Dataset entries:

--- START ---

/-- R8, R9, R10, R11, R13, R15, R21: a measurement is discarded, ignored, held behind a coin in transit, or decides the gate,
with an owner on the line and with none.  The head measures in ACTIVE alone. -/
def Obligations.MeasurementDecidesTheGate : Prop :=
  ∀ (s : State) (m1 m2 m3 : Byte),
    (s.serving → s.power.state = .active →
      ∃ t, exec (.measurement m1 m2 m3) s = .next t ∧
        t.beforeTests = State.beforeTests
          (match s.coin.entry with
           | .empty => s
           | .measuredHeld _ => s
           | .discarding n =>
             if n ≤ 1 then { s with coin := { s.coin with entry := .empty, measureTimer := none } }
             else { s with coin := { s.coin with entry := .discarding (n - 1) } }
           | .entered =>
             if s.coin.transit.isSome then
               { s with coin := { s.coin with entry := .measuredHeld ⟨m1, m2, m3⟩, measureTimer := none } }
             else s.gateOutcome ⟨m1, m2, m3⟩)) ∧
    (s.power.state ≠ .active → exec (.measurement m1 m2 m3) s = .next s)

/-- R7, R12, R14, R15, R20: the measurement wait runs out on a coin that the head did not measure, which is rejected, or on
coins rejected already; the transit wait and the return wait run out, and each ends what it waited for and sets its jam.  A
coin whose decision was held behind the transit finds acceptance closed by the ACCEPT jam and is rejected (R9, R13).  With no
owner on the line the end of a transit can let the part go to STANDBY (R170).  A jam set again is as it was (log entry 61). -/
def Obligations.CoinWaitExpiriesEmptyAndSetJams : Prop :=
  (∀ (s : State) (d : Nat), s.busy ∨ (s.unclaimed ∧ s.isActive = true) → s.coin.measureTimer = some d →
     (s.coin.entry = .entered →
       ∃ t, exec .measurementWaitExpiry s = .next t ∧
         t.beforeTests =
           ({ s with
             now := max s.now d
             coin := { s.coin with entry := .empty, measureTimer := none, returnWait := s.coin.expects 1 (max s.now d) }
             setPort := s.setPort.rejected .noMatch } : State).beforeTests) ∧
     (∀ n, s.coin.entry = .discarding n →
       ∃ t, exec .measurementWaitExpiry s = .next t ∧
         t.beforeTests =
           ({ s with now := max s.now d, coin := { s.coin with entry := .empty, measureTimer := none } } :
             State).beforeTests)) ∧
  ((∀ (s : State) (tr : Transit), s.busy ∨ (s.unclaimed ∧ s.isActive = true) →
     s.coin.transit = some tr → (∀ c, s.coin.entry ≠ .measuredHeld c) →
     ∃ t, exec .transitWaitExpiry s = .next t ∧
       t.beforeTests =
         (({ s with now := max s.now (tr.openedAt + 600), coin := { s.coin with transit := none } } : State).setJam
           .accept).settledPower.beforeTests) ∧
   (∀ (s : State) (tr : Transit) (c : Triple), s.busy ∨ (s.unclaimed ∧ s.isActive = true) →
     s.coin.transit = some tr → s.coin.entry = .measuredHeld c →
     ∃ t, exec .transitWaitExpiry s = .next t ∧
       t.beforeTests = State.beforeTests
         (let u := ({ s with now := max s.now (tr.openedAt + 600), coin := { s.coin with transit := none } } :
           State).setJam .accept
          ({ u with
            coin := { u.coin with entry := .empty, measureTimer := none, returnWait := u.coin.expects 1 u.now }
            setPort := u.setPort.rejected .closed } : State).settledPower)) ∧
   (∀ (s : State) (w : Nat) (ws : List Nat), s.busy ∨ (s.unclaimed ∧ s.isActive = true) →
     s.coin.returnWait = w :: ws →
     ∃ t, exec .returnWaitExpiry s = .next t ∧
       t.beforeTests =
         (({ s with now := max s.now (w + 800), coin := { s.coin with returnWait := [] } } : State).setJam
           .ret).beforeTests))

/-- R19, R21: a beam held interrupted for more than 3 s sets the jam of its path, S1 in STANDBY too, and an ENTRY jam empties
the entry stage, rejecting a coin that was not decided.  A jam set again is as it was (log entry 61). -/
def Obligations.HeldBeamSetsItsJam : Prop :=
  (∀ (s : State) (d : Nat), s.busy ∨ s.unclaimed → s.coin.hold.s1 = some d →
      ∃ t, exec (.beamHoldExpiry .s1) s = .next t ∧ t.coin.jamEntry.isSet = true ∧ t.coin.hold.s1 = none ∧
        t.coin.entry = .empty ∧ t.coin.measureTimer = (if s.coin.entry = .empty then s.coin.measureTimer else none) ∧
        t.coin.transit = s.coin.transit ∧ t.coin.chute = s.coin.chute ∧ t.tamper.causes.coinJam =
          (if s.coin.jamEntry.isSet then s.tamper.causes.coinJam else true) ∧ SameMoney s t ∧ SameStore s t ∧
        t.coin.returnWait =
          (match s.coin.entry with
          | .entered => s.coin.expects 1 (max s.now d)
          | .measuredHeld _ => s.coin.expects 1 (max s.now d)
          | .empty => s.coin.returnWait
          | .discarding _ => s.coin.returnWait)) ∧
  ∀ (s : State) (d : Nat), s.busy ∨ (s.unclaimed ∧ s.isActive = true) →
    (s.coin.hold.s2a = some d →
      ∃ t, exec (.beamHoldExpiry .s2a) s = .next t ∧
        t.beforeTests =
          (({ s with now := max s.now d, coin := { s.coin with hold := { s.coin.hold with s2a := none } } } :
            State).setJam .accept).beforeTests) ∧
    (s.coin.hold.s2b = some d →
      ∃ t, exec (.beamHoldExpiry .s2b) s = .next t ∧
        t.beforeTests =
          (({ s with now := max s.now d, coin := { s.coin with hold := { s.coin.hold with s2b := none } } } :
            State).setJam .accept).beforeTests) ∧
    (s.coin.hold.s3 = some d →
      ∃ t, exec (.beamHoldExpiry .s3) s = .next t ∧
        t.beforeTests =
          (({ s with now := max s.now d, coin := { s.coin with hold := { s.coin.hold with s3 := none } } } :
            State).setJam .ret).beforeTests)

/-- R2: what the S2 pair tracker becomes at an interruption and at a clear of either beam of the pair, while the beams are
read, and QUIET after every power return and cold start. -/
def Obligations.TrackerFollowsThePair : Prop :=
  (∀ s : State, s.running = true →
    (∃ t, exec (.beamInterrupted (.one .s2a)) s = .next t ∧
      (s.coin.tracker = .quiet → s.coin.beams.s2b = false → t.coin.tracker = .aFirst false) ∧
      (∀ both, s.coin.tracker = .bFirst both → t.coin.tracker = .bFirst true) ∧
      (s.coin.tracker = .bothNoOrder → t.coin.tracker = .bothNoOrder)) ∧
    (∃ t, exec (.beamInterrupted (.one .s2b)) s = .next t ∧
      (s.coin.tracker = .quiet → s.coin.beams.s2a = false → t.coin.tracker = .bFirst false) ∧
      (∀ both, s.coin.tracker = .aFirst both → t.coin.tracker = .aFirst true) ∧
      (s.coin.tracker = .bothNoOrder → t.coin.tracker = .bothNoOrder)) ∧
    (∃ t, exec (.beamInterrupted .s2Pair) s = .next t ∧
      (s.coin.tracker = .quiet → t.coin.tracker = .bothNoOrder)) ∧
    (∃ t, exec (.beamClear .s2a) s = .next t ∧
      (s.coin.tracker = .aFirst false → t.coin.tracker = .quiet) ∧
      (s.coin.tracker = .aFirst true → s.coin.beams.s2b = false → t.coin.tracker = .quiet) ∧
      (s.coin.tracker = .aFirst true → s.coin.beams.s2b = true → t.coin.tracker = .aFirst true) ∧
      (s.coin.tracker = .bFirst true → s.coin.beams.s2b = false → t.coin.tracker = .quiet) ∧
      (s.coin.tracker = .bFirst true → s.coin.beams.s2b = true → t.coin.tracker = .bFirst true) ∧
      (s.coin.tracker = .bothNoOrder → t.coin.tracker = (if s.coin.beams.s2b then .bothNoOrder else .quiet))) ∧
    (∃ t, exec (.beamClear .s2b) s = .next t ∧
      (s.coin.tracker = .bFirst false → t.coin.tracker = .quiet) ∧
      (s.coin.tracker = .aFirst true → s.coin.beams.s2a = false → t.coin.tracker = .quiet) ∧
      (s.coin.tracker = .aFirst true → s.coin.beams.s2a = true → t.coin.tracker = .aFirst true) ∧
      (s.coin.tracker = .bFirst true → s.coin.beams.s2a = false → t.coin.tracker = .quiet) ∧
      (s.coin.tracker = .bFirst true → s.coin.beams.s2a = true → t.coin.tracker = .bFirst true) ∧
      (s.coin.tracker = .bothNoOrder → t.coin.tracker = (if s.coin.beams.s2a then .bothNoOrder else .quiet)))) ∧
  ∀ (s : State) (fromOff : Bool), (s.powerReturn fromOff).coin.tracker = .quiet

--- END ---
--- START ---

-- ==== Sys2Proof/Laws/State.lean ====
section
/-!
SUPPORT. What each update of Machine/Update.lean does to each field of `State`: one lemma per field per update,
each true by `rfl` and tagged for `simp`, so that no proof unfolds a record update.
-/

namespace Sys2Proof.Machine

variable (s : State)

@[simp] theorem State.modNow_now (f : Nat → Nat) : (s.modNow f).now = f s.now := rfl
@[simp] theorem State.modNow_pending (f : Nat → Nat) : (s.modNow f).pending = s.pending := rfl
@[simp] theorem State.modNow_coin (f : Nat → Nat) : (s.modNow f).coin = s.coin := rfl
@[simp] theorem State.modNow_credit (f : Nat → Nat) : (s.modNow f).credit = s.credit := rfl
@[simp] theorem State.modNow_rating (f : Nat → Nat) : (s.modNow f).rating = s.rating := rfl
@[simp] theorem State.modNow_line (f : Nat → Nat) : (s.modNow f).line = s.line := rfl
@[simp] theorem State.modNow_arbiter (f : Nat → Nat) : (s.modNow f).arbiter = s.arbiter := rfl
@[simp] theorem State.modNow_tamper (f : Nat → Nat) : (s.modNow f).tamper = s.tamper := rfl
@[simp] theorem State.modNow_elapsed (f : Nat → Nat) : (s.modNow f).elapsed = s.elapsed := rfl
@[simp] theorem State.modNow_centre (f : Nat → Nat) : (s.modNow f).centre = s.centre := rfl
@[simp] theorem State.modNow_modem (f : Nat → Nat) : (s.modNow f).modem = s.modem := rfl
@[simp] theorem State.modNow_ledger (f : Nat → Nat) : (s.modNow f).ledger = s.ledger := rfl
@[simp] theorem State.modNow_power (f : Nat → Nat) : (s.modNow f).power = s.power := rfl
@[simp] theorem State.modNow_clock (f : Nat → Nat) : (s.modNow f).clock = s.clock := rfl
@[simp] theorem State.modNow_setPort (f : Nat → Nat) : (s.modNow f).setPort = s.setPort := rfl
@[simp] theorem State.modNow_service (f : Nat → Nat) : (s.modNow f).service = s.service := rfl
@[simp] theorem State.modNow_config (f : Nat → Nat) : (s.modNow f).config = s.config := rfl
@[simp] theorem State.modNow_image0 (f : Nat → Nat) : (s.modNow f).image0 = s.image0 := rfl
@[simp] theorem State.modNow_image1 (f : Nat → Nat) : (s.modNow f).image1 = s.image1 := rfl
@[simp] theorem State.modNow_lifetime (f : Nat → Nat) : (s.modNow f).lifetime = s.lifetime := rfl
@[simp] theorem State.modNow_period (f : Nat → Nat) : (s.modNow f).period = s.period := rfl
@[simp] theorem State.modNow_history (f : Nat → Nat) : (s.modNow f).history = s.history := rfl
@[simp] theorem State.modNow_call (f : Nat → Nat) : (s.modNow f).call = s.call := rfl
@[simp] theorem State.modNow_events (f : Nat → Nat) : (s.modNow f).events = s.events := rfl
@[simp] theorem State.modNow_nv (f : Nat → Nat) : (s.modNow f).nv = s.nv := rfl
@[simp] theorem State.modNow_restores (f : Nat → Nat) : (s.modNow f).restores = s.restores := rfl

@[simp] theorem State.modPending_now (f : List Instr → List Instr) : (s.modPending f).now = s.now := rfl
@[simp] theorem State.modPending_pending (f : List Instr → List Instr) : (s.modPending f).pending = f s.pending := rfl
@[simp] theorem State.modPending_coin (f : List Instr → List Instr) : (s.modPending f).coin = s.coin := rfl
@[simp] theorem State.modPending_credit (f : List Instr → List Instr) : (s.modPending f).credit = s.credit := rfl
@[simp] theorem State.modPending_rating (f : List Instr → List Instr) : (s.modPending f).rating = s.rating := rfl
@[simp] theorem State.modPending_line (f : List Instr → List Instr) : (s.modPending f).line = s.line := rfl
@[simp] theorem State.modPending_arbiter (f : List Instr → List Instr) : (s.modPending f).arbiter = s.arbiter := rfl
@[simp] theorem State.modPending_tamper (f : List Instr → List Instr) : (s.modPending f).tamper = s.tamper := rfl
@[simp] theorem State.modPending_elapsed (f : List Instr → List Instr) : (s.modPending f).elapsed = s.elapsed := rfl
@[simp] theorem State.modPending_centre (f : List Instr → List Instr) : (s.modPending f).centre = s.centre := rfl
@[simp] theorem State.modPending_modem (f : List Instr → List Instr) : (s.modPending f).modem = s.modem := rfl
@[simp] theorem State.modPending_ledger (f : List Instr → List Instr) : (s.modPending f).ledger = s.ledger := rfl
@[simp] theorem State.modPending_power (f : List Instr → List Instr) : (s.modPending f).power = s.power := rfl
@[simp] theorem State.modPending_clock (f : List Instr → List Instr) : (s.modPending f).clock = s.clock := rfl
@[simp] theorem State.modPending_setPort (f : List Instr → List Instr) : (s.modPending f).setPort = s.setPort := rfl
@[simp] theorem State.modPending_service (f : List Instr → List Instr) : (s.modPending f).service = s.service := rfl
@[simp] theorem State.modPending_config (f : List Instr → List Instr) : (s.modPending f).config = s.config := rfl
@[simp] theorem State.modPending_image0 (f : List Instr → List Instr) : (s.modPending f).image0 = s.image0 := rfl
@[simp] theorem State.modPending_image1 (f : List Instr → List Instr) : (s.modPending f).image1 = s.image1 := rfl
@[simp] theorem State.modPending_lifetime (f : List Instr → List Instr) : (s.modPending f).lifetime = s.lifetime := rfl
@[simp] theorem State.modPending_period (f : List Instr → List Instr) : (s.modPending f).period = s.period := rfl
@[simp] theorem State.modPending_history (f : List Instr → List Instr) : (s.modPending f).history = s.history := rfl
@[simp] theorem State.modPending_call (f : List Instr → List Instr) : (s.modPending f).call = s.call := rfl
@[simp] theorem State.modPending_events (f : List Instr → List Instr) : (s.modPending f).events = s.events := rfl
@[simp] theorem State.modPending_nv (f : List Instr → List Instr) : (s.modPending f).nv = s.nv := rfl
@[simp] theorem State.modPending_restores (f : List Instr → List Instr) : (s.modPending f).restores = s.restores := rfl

--- END ---
--- START ---

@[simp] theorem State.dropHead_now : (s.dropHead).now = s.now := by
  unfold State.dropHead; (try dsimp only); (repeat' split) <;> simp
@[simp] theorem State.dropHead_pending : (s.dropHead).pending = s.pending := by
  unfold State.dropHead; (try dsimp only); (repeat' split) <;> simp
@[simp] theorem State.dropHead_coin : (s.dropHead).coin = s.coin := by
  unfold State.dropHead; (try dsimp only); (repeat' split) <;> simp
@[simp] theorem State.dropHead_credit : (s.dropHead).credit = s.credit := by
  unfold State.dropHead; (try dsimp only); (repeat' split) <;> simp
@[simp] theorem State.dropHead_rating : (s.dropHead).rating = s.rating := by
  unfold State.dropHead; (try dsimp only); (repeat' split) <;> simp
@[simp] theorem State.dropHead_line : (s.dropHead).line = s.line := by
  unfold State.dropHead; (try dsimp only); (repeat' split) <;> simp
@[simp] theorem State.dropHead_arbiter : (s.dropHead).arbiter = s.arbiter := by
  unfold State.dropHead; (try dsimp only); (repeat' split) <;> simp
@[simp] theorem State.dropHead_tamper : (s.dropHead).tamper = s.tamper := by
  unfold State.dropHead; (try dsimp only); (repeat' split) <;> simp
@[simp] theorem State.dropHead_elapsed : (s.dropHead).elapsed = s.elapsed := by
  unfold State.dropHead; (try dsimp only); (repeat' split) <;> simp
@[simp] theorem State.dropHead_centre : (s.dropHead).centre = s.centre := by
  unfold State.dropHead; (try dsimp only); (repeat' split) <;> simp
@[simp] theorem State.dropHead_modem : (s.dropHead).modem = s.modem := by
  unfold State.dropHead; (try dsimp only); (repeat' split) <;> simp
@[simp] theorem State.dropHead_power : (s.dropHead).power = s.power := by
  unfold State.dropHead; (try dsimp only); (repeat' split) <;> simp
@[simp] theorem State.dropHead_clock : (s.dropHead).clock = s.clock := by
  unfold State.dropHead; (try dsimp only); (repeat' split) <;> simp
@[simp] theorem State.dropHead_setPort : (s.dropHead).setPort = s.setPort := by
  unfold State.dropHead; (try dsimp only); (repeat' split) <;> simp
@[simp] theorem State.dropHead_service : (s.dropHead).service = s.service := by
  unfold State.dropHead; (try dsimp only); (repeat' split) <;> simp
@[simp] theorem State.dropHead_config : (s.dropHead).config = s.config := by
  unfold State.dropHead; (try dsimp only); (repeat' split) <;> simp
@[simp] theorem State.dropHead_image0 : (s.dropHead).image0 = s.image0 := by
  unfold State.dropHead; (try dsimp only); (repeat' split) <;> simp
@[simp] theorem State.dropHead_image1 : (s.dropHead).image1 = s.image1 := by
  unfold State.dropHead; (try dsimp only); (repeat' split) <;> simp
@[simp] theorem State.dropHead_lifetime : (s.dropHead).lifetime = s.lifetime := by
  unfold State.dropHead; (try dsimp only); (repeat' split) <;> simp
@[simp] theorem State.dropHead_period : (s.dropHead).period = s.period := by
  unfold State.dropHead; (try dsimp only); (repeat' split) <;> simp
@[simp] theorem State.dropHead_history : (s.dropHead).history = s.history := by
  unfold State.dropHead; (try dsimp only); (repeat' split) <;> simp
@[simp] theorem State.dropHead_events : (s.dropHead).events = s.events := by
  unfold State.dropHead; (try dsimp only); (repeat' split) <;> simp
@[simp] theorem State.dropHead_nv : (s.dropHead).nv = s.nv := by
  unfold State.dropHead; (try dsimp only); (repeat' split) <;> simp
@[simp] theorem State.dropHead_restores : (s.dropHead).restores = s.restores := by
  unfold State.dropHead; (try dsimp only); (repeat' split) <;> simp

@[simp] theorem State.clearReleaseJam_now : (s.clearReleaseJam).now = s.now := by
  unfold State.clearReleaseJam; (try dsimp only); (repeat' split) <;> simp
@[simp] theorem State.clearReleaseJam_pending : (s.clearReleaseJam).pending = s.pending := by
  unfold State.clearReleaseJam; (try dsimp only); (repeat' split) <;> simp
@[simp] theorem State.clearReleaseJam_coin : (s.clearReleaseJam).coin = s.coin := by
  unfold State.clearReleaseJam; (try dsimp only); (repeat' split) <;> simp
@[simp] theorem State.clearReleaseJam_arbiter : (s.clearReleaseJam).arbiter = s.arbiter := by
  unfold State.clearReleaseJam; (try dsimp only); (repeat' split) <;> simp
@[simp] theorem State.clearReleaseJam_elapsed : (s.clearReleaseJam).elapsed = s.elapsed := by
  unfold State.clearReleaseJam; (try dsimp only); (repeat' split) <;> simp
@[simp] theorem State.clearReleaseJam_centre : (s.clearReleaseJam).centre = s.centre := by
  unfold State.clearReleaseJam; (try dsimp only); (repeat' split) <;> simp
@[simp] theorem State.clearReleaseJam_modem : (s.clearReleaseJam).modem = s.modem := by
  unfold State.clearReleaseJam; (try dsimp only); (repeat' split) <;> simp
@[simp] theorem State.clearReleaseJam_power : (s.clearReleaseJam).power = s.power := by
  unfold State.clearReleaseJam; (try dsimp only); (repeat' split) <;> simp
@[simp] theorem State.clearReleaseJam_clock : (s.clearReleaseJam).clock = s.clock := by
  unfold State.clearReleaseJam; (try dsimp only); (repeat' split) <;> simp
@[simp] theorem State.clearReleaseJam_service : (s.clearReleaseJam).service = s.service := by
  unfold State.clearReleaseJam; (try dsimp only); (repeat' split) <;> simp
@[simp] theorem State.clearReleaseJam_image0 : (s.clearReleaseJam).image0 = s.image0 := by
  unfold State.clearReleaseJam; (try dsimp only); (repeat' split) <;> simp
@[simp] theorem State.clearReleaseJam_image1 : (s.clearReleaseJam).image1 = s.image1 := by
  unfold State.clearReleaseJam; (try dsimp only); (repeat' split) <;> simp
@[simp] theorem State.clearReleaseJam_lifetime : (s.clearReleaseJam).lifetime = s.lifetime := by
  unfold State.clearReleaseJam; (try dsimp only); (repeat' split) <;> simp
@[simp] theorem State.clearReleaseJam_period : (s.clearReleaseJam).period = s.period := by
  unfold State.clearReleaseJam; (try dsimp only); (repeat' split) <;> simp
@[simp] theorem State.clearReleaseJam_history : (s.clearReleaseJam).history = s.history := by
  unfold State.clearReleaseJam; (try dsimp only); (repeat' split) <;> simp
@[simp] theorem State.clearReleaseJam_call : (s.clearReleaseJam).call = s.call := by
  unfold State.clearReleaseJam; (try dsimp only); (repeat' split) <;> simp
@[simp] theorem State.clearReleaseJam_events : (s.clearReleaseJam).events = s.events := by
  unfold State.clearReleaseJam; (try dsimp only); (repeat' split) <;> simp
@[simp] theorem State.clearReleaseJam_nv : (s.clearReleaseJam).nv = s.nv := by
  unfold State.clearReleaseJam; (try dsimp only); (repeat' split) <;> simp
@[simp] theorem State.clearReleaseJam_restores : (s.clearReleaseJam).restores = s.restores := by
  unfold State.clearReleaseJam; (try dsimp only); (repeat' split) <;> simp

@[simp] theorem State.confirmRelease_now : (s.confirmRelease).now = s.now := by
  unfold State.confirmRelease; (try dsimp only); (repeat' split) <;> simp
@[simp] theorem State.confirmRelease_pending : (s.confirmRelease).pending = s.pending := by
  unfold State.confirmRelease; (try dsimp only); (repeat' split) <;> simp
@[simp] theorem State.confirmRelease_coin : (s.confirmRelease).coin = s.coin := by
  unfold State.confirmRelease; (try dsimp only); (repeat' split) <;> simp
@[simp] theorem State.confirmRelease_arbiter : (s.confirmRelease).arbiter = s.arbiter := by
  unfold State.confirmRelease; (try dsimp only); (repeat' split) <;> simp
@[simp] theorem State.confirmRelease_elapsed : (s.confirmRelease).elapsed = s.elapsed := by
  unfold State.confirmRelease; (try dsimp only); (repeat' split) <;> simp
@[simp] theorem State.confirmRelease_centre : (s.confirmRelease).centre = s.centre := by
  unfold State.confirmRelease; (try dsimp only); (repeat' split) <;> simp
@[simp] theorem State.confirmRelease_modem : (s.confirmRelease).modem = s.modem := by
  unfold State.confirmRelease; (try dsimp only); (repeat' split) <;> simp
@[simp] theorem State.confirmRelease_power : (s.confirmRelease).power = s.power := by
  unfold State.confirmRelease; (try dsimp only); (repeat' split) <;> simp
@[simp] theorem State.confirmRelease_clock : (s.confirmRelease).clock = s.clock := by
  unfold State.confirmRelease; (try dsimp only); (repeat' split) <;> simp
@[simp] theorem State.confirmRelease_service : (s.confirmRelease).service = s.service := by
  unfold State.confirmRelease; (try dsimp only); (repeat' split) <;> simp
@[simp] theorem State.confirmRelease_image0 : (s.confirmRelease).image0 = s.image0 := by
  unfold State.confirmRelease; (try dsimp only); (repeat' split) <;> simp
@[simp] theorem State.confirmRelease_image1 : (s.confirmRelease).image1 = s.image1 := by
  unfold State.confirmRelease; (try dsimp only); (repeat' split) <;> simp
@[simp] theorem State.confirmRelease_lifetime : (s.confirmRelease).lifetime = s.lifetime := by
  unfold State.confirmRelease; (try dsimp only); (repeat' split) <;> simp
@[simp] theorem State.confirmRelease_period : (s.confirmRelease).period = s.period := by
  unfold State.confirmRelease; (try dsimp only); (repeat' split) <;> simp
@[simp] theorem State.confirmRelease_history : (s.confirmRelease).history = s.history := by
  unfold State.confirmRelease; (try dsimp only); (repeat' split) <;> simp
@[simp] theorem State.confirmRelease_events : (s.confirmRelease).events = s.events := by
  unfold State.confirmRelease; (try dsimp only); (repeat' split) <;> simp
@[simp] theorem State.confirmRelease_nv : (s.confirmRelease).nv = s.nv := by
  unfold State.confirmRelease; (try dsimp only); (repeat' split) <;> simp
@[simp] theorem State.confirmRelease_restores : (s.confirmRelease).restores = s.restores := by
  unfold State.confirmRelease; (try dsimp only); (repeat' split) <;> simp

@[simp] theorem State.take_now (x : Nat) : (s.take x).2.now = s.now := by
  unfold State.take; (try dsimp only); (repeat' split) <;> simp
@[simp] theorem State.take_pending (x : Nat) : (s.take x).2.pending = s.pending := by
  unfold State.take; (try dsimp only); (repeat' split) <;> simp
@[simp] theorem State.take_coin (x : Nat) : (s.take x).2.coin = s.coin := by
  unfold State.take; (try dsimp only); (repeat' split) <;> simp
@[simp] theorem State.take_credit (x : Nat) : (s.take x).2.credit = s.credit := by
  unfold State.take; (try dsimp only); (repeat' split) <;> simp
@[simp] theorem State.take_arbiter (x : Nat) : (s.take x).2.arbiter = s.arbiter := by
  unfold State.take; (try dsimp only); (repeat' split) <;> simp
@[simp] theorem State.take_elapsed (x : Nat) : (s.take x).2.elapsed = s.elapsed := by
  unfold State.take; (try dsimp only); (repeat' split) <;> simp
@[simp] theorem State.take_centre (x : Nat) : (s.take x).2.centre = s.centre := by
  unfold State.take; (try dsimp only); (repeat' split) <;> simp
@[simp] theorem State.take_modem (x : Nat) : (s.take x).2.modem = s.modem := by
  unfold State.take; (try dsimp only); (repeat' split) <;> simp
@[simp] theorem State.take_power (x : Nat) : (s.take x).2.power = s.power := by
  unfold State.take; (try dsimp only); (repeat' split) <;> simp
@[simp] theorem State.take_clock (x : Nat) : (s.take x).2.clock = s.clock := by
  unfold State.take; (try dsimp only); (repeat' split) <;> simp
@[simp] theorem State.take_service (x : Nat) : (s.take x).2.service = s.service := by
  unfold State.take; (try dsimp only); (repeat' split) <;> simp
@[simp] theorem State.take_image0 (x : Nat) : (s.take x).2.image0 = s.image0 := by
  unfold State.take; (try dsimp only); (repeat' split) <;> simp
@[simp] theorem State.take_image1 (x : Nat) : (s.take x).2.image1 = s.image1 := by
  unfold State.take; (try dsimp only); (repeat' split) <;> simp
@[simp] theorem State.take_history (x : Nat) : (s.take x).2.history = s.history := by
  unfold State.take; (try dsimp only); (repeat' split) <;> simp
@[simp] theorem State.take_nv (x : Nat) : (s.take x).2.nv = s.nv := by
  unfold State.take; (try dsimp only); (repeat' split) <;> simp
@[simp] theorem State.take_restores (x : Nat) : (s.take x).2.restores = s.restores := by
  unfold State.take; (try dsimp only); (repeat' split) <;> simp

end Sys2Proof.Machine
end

--- END ---

◆ **What is needed**
Using the entries above, output exactly the lines between the line holding "(s.coin.tracker = .bFirst true → s.coin.beams.s2a = false" and the line holding "fromOff).coin.tracker = .quiet", end lines included, and nothing more.

◆ **Solution to this task**
      (s.coin.tracker = .bFirst true → s.coin.beams.s2a = false → t.coin.tracker = .quiet) ∧
      (s.coin.tracker = .bFirst true → s.coin.beams.s2a = true → t.coin.tracker = .bFirst true) ∧
      (s.coin.tracker = .bothNoOrder → t.coin.tracker = (if s.coin.beams.s2a then .bothNoOrder else .quiet)))) ∧
  ∀ (s : State) (fromOff : Bool), (s.powerReturn fromOff).coin.tracker = .quiet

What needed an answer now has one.